## MATERIAL SHOWN
-- ==== Sys2Proof/Machine/Sched.lean ====
section
/-! DEFINITION. The SCHED unit's commands: SCHED_TICK, TONE_TICK, PPS_EDGE, SCHED_RESET, and NOP (43_scheduler.md). -/

namespace Sys2Proof.Machine

/-! ### CollectTelemetry: building the message (43_scheduler.md R252 to R259) -/

/-- A telemetry cycle: MODE = 1 and the units digit of the minute is TMIN (43_scheduler.md R253). -/
def telemetryCycle (c : ScfgRegs) (f : FixRegs) : Bool :=
  modeU4b c && f.time.toNat / 100 % 10 == c.tmin.toNat

/-- Whether this cycle samples: a beacon cycle, or a telemetry cycle whose snapshot voltages are both zero (43_scheduler.md R254). -/
def mustSample (telem : Bool) (snap : Snapshot) : Bool := !telem || (snap.vin == 0 && snap.vsol == 0)

/-- A sensor reading if its SNS_VALID bit is 1, else the previous value (43_scheduler.md R255). -/
def validOr (valid : BitVec 6) (bit : Nat) (reading previous : Word) : Word := if valid.getLsbD bit then reading else previous

/-- `sample(S)`: every fix field, and every sensor field that is valid (43_scheduler.md R255). -/
def sample (f : FixRegs) (n : SnsRegs) (old : Snapshot) : Snapshot where
  time := f.time
  date := f.date
  lat := f.lat
  lon := f.lon
  alt := f.alt
  sats := f.sats
  speed := f.speed
  temp := validOr n.valid 0 n.temp old.temp
  press := validOr n.valid 1 n.press old.press
  vin := validOr n.valid 2 n.vin old.vin
  vsol := validOr n.valid 3 n.vsol old.vsol
  lfront := validOr n.valid 4 n.lfront old.lfront
  lback := validOr n.valid 5 n.lback old.lback

/-- The operands a message gives the encoder (43_scheduler.md R256, R257). -/
structure MessageText where
  callLo : Word
  callHi : BitVec 16
  grid : Word
  power : Byte
  deriving DecidableEq, Repr

/-- A built message: what the commit writes (43_scheduler.md R258). -/
structure Message where
  telem : Bool
  snap : Snapshot
  text : MessageText
  sym : BitVec 324
  deriving DecidableEq, Repr

/-- A beacon: the configured callsign, the coarse locator, power 10 (43_scheduler.md R256). -/
def beaconText (c : ScfgRegs) (loc : Str6) : MessageText := ⟨c.callLo, c.callHi, strLo loc, Config.beaconPower⟩

/-- The GPS-health bit: at least 8 satellites (43_scheduler.md R257). -/
def snapHealth (snap : Snapshot) : Bool := Config.healthSats ≤ snap.sats.toNat

/-- The orientation bit: front light at least back light, unsigned (43_scheduler.md R257). -/
def snapOrient (snap : Snapshot) : Bool := snap.lback.toNat ≤ snap.lfront.toNat

/-- A telemetry frame: the pseudo-callsign and the encoded grid and power (43_scheduler.md R257). -/
def telemetryText (c : ScfgRegs) (snap : Snapshot) (loc : Str6) : Except Err MessageText :=
  match encCall c.chan (half2 loc.c4 loc.c5) snap.alt with
  | .error e => .error e
  | .ok f =>
    let g := encEng snap.temp snap.vin snap.speed (snapOrient snap) (snapHealth snap)
    .ok ⟨strLo f.call, strHi f.call, g.grid, g.power⟩

/-- The message's operands by its type (43_scheduler.md R252). -/
def messageText (telem : Bool) (c : ScfgRegs) (snap : Snapshot) (loc : Str6) : Except Err MessageText :=
  if telem then telemetryText c snap loc else .ok (beaconText c loc)

/-- The snapshot the message is built from (43_scheduler.md R252, R254). -/
def messageSnap (telem : Bool) (s : State) : Snapshot :=
  if mustSample telem s.snap then sample s.fix s.sns s.snap else s.snap

/-- The build of 43_scheduler.md R252: nothing is written, and the first error ends it (60_exceptions.md R313). -/
def buildMessage (s : State) : Except Err Message :=
  let telem := telemetryCycle s.scfg s.fix
  let snap := messageSnap telem s
  match locate snap.lat snap.lon with
  | .error e => .error e
  | .ok loc =>
    match messageText telem s.scfg snap loc with
    | .error e => .error e
    | .ok text =>
      match wsprEncode text.callLo text.callHi text.grid text.power with
      | .error e => .error e
      | .ok w => .ok ⟨telem, snap, text, w.sym⟩

/-- The log event of a message: FIX_DATE, FIX_TIME, the call as its original string, grid and power (43_scheduler.md R258). -/
def logEvent (s : State) (t : MessageText) : Event :=
  .log s.fix.date s.fix.time (nulTerminated t.callLo t.callHi) t.grid t.power

/-- The commit of a built message, then the log event if LOG_EN = 1 (43_scheduler.md R258). -/
def commitMessage (m : Message) (s : State) : State :=
  let t := ((s.setSnap m.snap).setTxbuf m.sym).setSched { s.sched with
    msgCallLo := m.text.callLo
    msgCallHi := m.text.callHi
    msgGrid := m.text.grid
    msgPower := m.text.power
    msgTelem := m.telem
    msgValid := true
    state := .waitForTransmit }
  if logEnabled s.scfg then t.emit (logEvent s m.text) else t

/-- A failed build: SCHED_ERR, SCHED_ERR_CODE and LAST_ERR record it, and the state stays (43_scheduler.md R259). -/
def buildFailed (e : Err) (s : State) : State := raiseError e ((s.setSchedErr true).setSchedErrCode (some e))

/-! ### The transitions of SCHED_TICK (43_scheduler.md R241) -/

/-- `state <- S` (00_scope.md R10). -/
def moveTo (x : SchedState) (s : State) : State := s.setSched { s.sched with state := x }

/-- FIX_LAT and FIX_LON are both exactly 0: no fix (43_scheduler.md R251, R260). -/
def noFix (f : FixRegs) : Bool := f.lat == 0 && f.lon == 0

/-- A tick ends with `PPS_LAST <- p` (43_scheduler.md R248). -/
def samplePps (p : Word) (s : State) : State := s.setSched { s.sched with ppsLast := p }

/-- Init: ConfigInvalid while CFG_ERR = 1, else T1 with both PPS registers cleared (43_scheduler.md R249). -/
def tickInit (p : Word) (s : State) : State :=
  if cfgErr s then samplePps p (raiseError .configInvalid s)
  else s.setSched { s.sched with state := .waitForTime, ppsCount := 0, ppsLast := 0 }

/-- WaitForTime: T2, comparing without wrapping (43_scheduler.md R250). -/
def tickWaitForTime (p : Word) (s : State) : State :=
  if p.toNat + Config.waittimeMargin < s.fix.time.toNat ∧ 0 < s.fix.sats.toNat then moveTo .waitForFix s else s

/-- The one-time RADIO_CONFIGURE (43_scheduler.md R251). -/
def configureRadioOnce (s : State) : State :=
  if s.sched.radioCfgd then s else (s.setSched { s.sched with radioCfgd := true }).emit .radioConfigure

/-- WaitForFix: T3 (43_scheduler.md R251). -/
def tickWaitForFix (s : State) : State :=
  if noFix s.fix then s else moveTo .collectTelemetry (configureRadioOnce s)

/-- CollectTelemetry: T4, or a recorded failure (43_scheduler.md R252, R258, R259). -/
def tickCollectTelemetry (s : State) : State :=
  match buildMessage s with
  | .ok m => commitMessage m s
  | .error e => buildFailed e s

/-- WaitForTransmit: T5, fix loss, before T6, second 59 of an odd minute (43_scheduler.md R260, R261). -/
def tickWaitForTransmit (s : State) : State :=
  if noFix s.fix then s.setSched { s.sched with state := .waitForFix, msgValid := false }
  else if minuteOf s.fix.time % 2 = 1 ∧ secondOf s.fix.time = 59 then moveTo .awaitPps s
  else s

/-- The rotated offset index `(OFF_INDEX + 1) mod NOFF` (43_scheduler.md R266; log 12, DESIGN CHOICE, unsafe for a NOFF no run reaches). -/
def nextOffIndex (c : ScfgRegs) (i : BitVec 3) : BitVec 3 := BitVec.ofNat 3 ((i.toNat + 1) % c.noff.toNat)

/-- Arm: latch offset and correction, rotate, clear the cursor, start the tone clock (43_scheduler.md R264 to R266). -/
def arm (s : State) : State :=
  driveToneClock true (s.setSched { s.sched with
    txBase := offsetSlot s.scfg.off s.sched.offIndex.toFin
    txCorr := s.scfg.corr
    offIndex := nextOffIndex s.scfg s.sched.offIndex
    cursor := 0
    state := .transmitting })

/-- AwaitPps: T7, on an edge counted since the previous tick (43_scheduler.md R263). -/
def tickAwaitPps (p : Word) (s : State) : State := if p ≠ s.sched.ppsLast then arm s else s

/-- Transmitting: T8, once all symbols have been keyed (43_scheduler.md R267). -/
def tickTransmitting (s : State) : State :=
  if s.sched.cursor = 162#8 then s.setSched { s.sched with state := .collectTelemetry, msgValid := false } else s

/-- SCHED_TICK: at most one row of the transition table, then `PPS_LAST <- p` in every state but after T1
(43_scheduler.md R244, R248, R249). -/
def execSchedTick (s : State) : Host.Outcome State Fault Refusal :=
  let p := s.sched.ppsCount
  let t := succeed s
  match s.sched.state with
  | .init => .next (tickInit p t)
  | .waitForTime => .next (samplePps p (tickWaitForTime p t))
  | .waitForFix => .next (samplePps p (tickWaitForFix t))
  | .collectTelemetry => .next (samplePps p (tickCollectTelemetry t))
  | .waitForTransmit => .next (samplePps p (tickWaitForTransmit t))
  | .awaitPps => .next (samplePps p (tickAwaitPps p t))
  | .transmitting => .next (samplePps p (tickTransmitting t))

/-! ### TONE_TICK (43_scheduler.md R270 to R278) -/

/-- A tone tick acts only in Transmitting with the tone clock armed and a symbol left (43_scheduler.md R271). -/
def toneActive (c : SchedRegs) : Bool := c.state == .transmitting && c.toneRun && decide (c.cursor.toNat < 162)

/-- The tone offset of a symbol: `(TX_BASE + s * 1465) mod 2^32` (43_scheduler.md R270, R274, R276). -/
def toneOffset (base : Word) (sym : BitVec 2) : Word := base + sym.setWidth 32 * Config.toneStepMHz

/-- The symbol to key: symbol TX_CURSOR of TXBUF (43_scheduler.md R273). -/
def currentSymbol (s : State) : BitVec 2 := symbolAt s.txbuf s.sched.cursor.toNat

/-- The first tone tick of a message enables the RF output (43_scheduler.md R272). -/
def startRf (s : State) : State := if s.sched.cursor = 0#8 then driveRf true s else s

/-- Emit SET_TONE and record its offset (43_scheduler.md R274). -/
def setTone (s : State) : State :=
  let off := toneOffset s.sched.txBase (currentSymbol s)
  (s.setSched { s.sched with toneLast := off }).emit (.setTone off s.sched.txCorr)

/-- TX_CURSOR advances by one (43_scheduler.md R277). -/
def advanceCursor (s : State) : State := s.setSched { s.sched with cursor := s.sched.cursor + 1 }

/-- The tone tick that makes TX_CURSOR 162 disables RF and stops the tone clock (43_scheduler.md R278). -/
def finishTones (s : State) : State := if s.sched.cursor = 162#8 then driveToneClock false (driveRf false s) else s

/-- One active tone tick (43_scheduler.md R270). -/
def keySymbol (s : State) : State := finishTones (advanceCursor (setTone (startRf s)))

/-- TONE_TICK: key one symbol, or nothing but LAST_ERR outside a transmission (43_scheduler.md R270, R271). -/
def execToneTick (s : State) : Host.Outcome State Fault Refusal :=
  let t := succeed s
  .next (if toneActive t.sched then keySymbol t else t)

/-! ### PPS_EDGE, NOP, SCHED_RESET (43_scheduler.md R283 to R287) -/

/-- PPS_EDGE: PPS_COUNT counts modulo 2^32 (43_scheduler.md R283). -/
def execPpsEdge (s : State) : Host.Outcome State Fault Refusal :=
  .next (succeed (s.setSched { s.sched with ppsCount := s.sched.ppsCount + 1 }))

/-- NOP: LAST_ERR is cleared and nothing else changes (43_scheduler.md R285). -/
def execNop (s : State) : Host.Outcome State Fault Refusal := .next (succeed s)

/-- SCHED_RESET: the scheduler status, message, snapshot and TXBUF registers are 0, RF_ENABLE(0) and TONE_CLOCK(0) are emitted
whatever the levels were; SCHED_ERR and SCHED_ERR_CODE stay (43_scheduler.md R287). -/
def execSchedReset (s : State) : Host.Outcome State Fault Refusal :=
  .next (succeed (driveToneClock false (driveRf false (((s.setSched .reset).setSnap .reset).setTxbuf 0))))

end Sys2Proof.Machine
end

## WHAT YOU NEED TO DO
Reproduce each line of the material that mentions "succeed".

## SOLUTION TO THE PROBLEM
  let t := succeed s
  let t := succeed s
  .next (succeed (s.setSched { s.sched with ppsCount := s.sched.ppsCount + 1 }))
def execNop (s : State) : Host.Outcome State Fault Refusal := .next (succeed s)
  .next (succeed (driveToneClock false (driveRf false (((s.setSched .reset).setSnap .reset).setTxbuf 0))))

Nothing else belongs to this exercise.